Records supplied:
-- ==== Sys2Proof/Machine/Switch.lean ====
section
/-! DEFINITION. The switch core and the sending side of a Biria link: ports and lanes (R242, R243), queues and scheduler (R245 to R249), credit
(R250 to R252), flits sent (R270 to R275), copies to the analysis port (R237, R238, R259). A transfer
that has begun ends within the command that let it begin: a slot moves one cell on each matched pair of lanes (log entry 94). -/

namespace Sys2Proof.Machine

/-! ### Ports and lanes (R242, R243) -/

/-- A fabric port's link carries flits (R280). -/
def OptPort.lit (o : OptPort) : Bool := o.st == .up || o.st == .spareless || o.st == .degraded

/-- A port is up for repair and routing (R280), unless it is the analysis port (R235). -/
def portUp (s : State) (p : Nat) : Bool := (optPort s p).lit && !(s.fab.ana.en && s.fab.ana.port == p)

/-- Ports: F0 to F63 are 0 to 63, T0 to T31 64 to 95, M0 to M7 96 to 103, C0 to C31 104 to 135, X0 to X15 136 to 151, K0 152. -/
def portCount : Nat := 153

/-- Lanes of a port: two for T, M and C. -/
def laneCount (p : Nat) : Nat := if 64 ≤ p ∧ p < 136 then 2 else 1

/-- The lowest lane of a port; 225 lanes in all. -/
def firstLane (p : Nat) : Nat := if p < 64 then p else if p < 136 then 64 + 2 * (p - 64) else 208 + (p - 136)

def portLanes (p : Nat) : List Nat := (List.range (laneCount p)).map (fun i => firstLane p + i)

/-- The port of a lane. -/
def portOfLane (l : Nat) : Nat := if l < 64 then l else if l < 208 then 64 + (l - 64) / 2 else 136 + (l - 208)

/-- The T port of a queue: its engine's, or by its number while it holds none (log entry 95). -/
def enginePort (s : State) (q : Nat) : Nat :=
  64 + (match s.qs.engines.find? (fun e => e.2.q == q) with | some e => e.1 | none => q) % 32

/-- The T port of the operation that a request of `own` serves. -/
def reqEngine (s : State) (own wid : Nat) : Option Nat :=
  match s.fab.reqs.find wid with
  | some r =>
    if r.src = own then (match r.serves with | .op q _ => some (enginePort s q) | .piece q _ _ => some (enginePort s q) | _ => none) else none
  | none => none

/-- The internal port that serves an EPID of this module for a packet to or from another (R242, R245; log entry 95). -/
def blockPort (s : State) (own other vc wid : Nat) : Nat :=
  let e := endpoint s own
  if e.kind = 0 then
    match reqEngine s own wid with
    | some t => t
    | none => 136 + (match upPort s e.attach with | some p => p | none => ((attachPorts s e.attach).head?).getD 0)
  else if e.kind = 1 then 96 + (own + other) % 8
  else if vc = 0 then 152
  else if vc = 7 then 96 + (own + other) % 8
  else 104 + (own + other) % 32

/-- The internal port that a packet of this module comes from. -/
def fromPort (s : State) (h : Hdr) : Nat := blockPort s h.src h.dst h.vc h.wid

/-- The internal port that a packet for this module goes to. -/
def toPort (s : State) (h : Hdr) : Nat := blockPort s h.dst h.src h.vc h.wid

/-! ### Buffer and credit (R250, R251) -/

/-- Buffer for a packet of a local block: shared cells below the port's cap, else the reservation of its port and channel (R250, R251). -/
def takeInternal (s : State) (inp vc cells : Nat) : Option Own :=
  if cellsHeld s (fun o => o == .intShared inp) + cells ≤ internalCap s * 4096 ∧ sharedCells s + cells ≤ sharedSize then some (.intShared inp)
  else if cellsHeld s (fun o => o == .intRes inp vc) + cells ≤ 18 then some (.intRes inp vc)
  else none

/-- Buffer for a packet that arrives on a fabric port with `cls` hops: the shared credit that its upstream holds, else the reservation
(R251). -/
def takeFabric (p vc cls cells : Nat) (s : State) : Own × State :=
  let o := optPort s p
  if cells ≤ o.granted then (.fabShared p, setOpt s p { o with granted := o.granted - cells }) else (.fabRes p vc cls, s)

/-- A credit return waits for the next sequenced flit of a port. -/
def pushRet (p vc cls : Nat) (shared : Bool) (n : Nat) (s : State) : State :=
  let o := optPort s p
  if !o.lit || n = 0 then s
  else if o.ret.any (fun x => x.1 == vc && x.2.1 == cls && x.2.2.1 == shared) then
    setOpt s p { o with ret := o.ret.map (fun x => if x.1 = vc ∧ x.2.1 = cls ∧ x.2.2.1 = shared then (vc, cls, shared, x.2.2.2 + n) else x) }
  else setOpt s p { o with ret := o.ret ++ [(vc, cls, shared, n)] }

/-- Cells leave the buffer: reserved cells of a fabric port return to the upstream as credit (R251). -/
def leave (o : Own) (n : Nat) (s : State) : State :=
  match o with
  | .fabRes p vc cls => pushRet p vc cls false n s
  | _ => s

/-- Cells that a packet takes on arrival leave again at once: it is discarded, or a local block or the reorder store takes it (R251, R252). -/
def passCells (p vc cls cells : Nat) (s : State) : State :=
  let x := takeFabric p vc cls cells s
  leave x.1 cells x.2

/-- A block of shared credit is granted where the upstream holds fewer than 256 cells, the port is below its cap and the region has the
block free (R251). -/
def grantShared (p : Nat) (s : State) : State :=
  let o := optPort s p
  if o.lit ∧ o.granted < 256 ∧ cellsHeld s (fun x => x == .fabShared p) + o.granted + 256 ≤ fabricCap s * 4096 ∧ sharedCells s + 256 ≤ sharedSize then
    pushRet p 0 0 true 1 (setOpt s p { o with granted := o.granted + 256 })
  else s

/-- Credit for a packet that will arrive at the next module with `cls` hops (R251): shared credit first, then reserved. -/
def takeCredit (o : OptPort) (vc cls cells : Nat) : Option OptPort :=
  if cells ≤ o.shared then some { o with shared := o.shared - cells }
  else if cells ≤ o.credit.get 0 (8 * vc + cls) then
    some { o with credit := o.credit.put 0 (8 * vc + cls) (o.credit.get 0 (8 * vc + cls) - cells) }
  else none

/-! ### Flits sent (R270 to R275) -/

/-- A flit goes to the transmitter: the stream and its scramblers go on by 256 bytes. -/
def putFlit (p : Nat) (h : FlitHdr) (msg : Bytes) (s : State) : State :=
  let o := optPort s p
  let b := flitBytes h msg
  let x := lightOf o.tx o.pos o.scr b
  emit (.flit p b x.1) (setOpt s p { o with pos := (o.pos + 256) % 840, scr := x.2 })

/-- The header of a sequenced flit as it goes out now: ACK and NAK take their current values (R274). -/
def txHdr (o : OptPort) (f : TxFlit) : FlitHdr :=
  { type := if f.link then 2 else 1, sop := f.sop, eop := f.eop, abandon := f.abandon, nak := o.nak, lseq := f.seq, ack := o.expect,
    crVc := f.crVc, crClass := f.crClass, crShared := f.crShared, crCount := f.crCount }

/-- An IDLE flit, which carries ACK and NAK (R271, R274). -/
def sendIdle (p : Nat) (s : State) : State :=
  let o := optPort s p
  putFlit p { type := 0, sop := false, eop := false, abandon := false, nak := o.nak, lseq := o.next, ack := o.expect, crVc := 0, crClass := 0,
              crShared := false, crCount := 0 } [] s

/-- A flit takes the next LSEQ and the oldest credit return that waits, and goes; the port leaves idle power first (R266). -/
def sendSeq (p : Nat) (f : TxFlit) (s : State) : State :=
  let o := optPort s p
  let f := { f with seq := o.next }
  let (f, ret) := match o.ret with
    | [] => (f, [])
    | (vc, cls, sh, n) :: r =>
      ({ f with crVc := vc, crClass := cls, crShared := sh, crCount := Nat.min n 127 }, if 127 < n then (vc, cls, sh, n - 127) :: r else r)
  let o := { o with next := (o.next + 1) % 16384, sent := o.sent ++ [f], ret := ret, idle := false }
  putFlit p (txHdr o f) f.msg (setOpt s p o)

/-- A LINK flit with a link message (R277). -/
def linkFlit (opc : Nat) (args : List Nat) : TxFlit :=
  { seq := 0, link := true, sop := false, eop := false, abandon := false, crVc := 0, crClass := 0, crShared := false, crCount := 0,
    msg := linkMsg opc args, own := none, dst := 0 }

/-- The flit that a port sends next: a LINK flit, a DATA flit unless a failure swap stops them, or a NOP for a credit return
(R275, R277, R282). -/
def txNext (p : Nat) (s : State) : Option State :=
  let o := optPort s p
  if !o.lit || decide (8192 ≤ o.sent.length) then none
  else
    match o.links, o.data with
    | f :: fs, _ => some (sendSeq p f (setOpt s p { o with links := fs }))
    | [], f :: fs =>
      if !o.stall then some (sendSeq p f (setOpt s p { o with data := fs }))
      else if o.ret.isEmpty then none else some (sendSeq p (linkFlit 0 []) s)
    | [], [] => if o.ret.isEmpty then none else some (sendSeq p (linkFlit 0 []) s)

/-- Up to `n` flits go. -/
def txRun (p : Nat) : Nat → State → State
  | 0, s => s
  | n + 1, s => match txNext p s with | some s => txRun p n s | none => s

/-- Everything that a port may send goes. -/
def txPort (p : Nat) (s : State) : State :=
  let o := optPort s p
  txRun p (o.links.length + o.data.length + o.ret.foldl (fun a x => a + x.2.2.2 / 127 + 1) 0) s

/-- A link message is sent. -/
def sendLink (p opc : Nat) (args : List Nat) (s : State) : State :=
  let o := optPort s p
  if o.lit then txPort p (setOpt s p { o with links := o.links ++ [linkFlit opc args] }) else s

/-- A DATA flit for a link, not yet numbered. -/
def dataFrame (sop eop abandon : Bool) (msg : Bytes) (own : Option Own) (dst : Nat) : TxFlit :=
  { seq := 0, link := false, sop, eop, abandon, crVc := 0, crClass := 0, crShared := false, crCount := 0, msg, own, dst }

Exercise instructions: Where a line above holds the string "hops", show that line.

Answer space:
/-- Buffer for a packet that arrives on a fabric port with `cls` hops: the shared credit that its upstream holds, else the reservation
/-- Credit for a packet that will arrive at the next module with `cls` hops (R251): shared credit first, then reserved. -/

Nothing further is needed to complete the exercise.